WHAT IS BEING ASKED
Please repeat the records below exactly, but only from the line that contains "def execRol (o" onward, ending with the last line.
BEGIN EXERCISE MATERIAL
-- ==== Sys2Proof/Machine/Shift.lean ====
section
/-! DEFINITION. Shifts and rotates (45_shift_rotate.md). -/

namespace Sys2Proof.Machine

/-- `m * 2 mod 256`, and bit 7 as carry out (R176); the carry in is not used. -/
def aslByte (_ : Bool) (m : Byte) : Byte × Bool := (m <<< 1, m.getLsbD 7)
/-- `m div 2`, and bit 0 as carry out (R177); the carry in is not used. -/
def lsrByte (_ : Bool) (m : Byte) : Byte × Bool := (m >>> 1, m.getLsbD 0)
/-- `m * 2 mod 256` with the old carry in bit 0, and bit 7 as carry out (R178). -/
def rolByte (c : Bool) (m : Byte) : Byte × Bool := (m <<< 1 ||| (if c then 0x01 else 0x00), m.getLsbD 7)
/-- `m div 2` with the old carry in bit 7, and bit 0 as carry out (R179). -/
def rorByte (c : Bool) (m : Byte) : Byte × Bool := (m >>> 1 ||| (if c then 0x80 else 0x00), m.getLsbD 0)

/-- The shared path of the four: read through the OperandRef, set C, write the result back through it, set Z and N. -/
def modifyOperand (f : Bool → Byte → Byte × Bool) (s : State) : State :=
  let m := load s
  let r := f (flagC m.2.p) m.1
  let s1 := store r.1 { m.2 with p := putC r.2 m.2.p }
  { s1 with p := setZN r.1 s1.p }

/-- The operation of ASL, arithmetic shift left (R176). -/
def opAsl (s : State) : State × Nat :=
  (modifyOperand aslByte s, 0)

/-- ASL (R176). -/
def execAsl (o : Operand) (s : State) : Host.Outcome State Fault Refusal := perform (.asl o) opAsl s

/-- The operation of LSR, logical shift right (R177). -/
def opLsr (s : State) : State × Nat :=
  (modifyOperand lsrByte s, 0)

/-- LSR (R177). -/
def execLsr (o : Operand) (s : State) : Host.Outcome State Fault Refusal := perform (.lsr o) opLsr s

/-- The operation of ROL, rotate left through carry (R178). -/
def opRol (s : State) : State × Nat :=
  (modifyOperand rolByte s, 0)

/-- ROL (R178). -/
def execRol (o : Operand) (s : State) : Host.Outcome State Fault Refusal := perform (.rol o) opRol s

/-- The operation of ROR, rotate right through carry (R179). -/
def opRor (s : State) : State × Nat :=
  (modifyOperand rorByte s, 0)

/-- ROR (R179). -/
def execRor (o : Operand) (s : State) : Host.Outcome State Fault Refusal := perform (.ror o) opRor s

end Sys2Proof.Machine
end

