-- ==== Sys2Proof/Machine/System.lean ====
section
/-! DEFINITION. BRK, NOP and the undocumented do-nothing operation (49_system.md). -/

namespace Sys2Proof.Machine

/-- The operation of BRK, software interrupt (R226): PC, past the opcode, skips the padding byte; the pushed P has B = 1 and U = 1. -/
def opBrk (s : State) : State × Nat :=
  (enterHandler vectorIrq (pushedPsw s.p) { s with pc := s.pc + 1 }, 0)

/-- BRK (R226). -/
def execBrk (s : State) : Host.Outcome State Fault Refusal := perform .brk opBrk s

/-- The operation of NOP, no operation (R227). -/
def opNop (s : State) : State × Nat :=
  (s, 0)

/-- NOP (R227). -/
def execNop (s : State) : Host.Outcome State Fault Refusal := perform .nop opNop s

/-- The operation XXX, "do nothing" (R228). -/
def opXxx (s : State) : State × Nat := (s, 0)

/-- One of the 104 undocumented opcodes: no effect beyond its cycles, which are `UNDOC_CYCLES` (R91, R228). -/
def execXxx (op : Byte) (s : State) : Host.Outcome State Fault Refusal := perform (.xxx op) opXxx s

end Sys2Proof.Machine
end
END EXERCISE MATERIAL
OUTPUT
def execRol (o : Operand) (s : State) : Host.Outcome State Fault Refusal := perform (.rol o) opRol s

/-- The operation of ROR, rotate right through carry (R179). -/
def opRor (s : State) : State × Nat :=
  (modifyOperand rorByte s, 0)

/-- ROR (R179). -/
def execRor (o : Operand) (s : State) : Host.Outcome State Fault Refusal := perform (.ror o) opRor s

end Sys2Proof.Machine
end

-- ==== Sys2Proof/Machine/System.lean ====
section
/-! DEFINITION. BRK, NOP and the undocumented do-nothing operation (49_system.md). -/

namespace Sys2Proof.Machine

/-- The operation of BRK, software interrupt (R226): PC, past the opcode, skips the padding byte; the pushed P has B = 1 and U = 1. -/
def opBrk (s : State) : State × Nat :=
  (enterHandler vectorIrq (pushedPsw s.p) { s with pc := s.pc + 1 }, 0)

/-- BRK (R226). -/
def execBrk (s : State) : Host.Outcome State Fault Refusal := perform .brk opBrk s

/-- The operation of NOP, no operation (R227). -/
def opNop (s : State) : State × Nat :=
  (s, 0)

/-- NOP (R227). -/
def execNop (s : State) : Host.Outcome State Fault Refusal := perform .nop opNop s

/-- The operation XXX, "do nothing" (R228). -/
def opXxx (s : State) : State × Nat := (s, 0)

/-- One of the 104 undocumented opcodes: no effect beyond its cycles, which are `UNDOC_CYCLES` (R91, R228). -/
def execXxx (op : Byte) (s : State) : Host.Outcome State Fault Refusal := perform (.xxx op) opXxx s

end Sys2Proof.Machine
end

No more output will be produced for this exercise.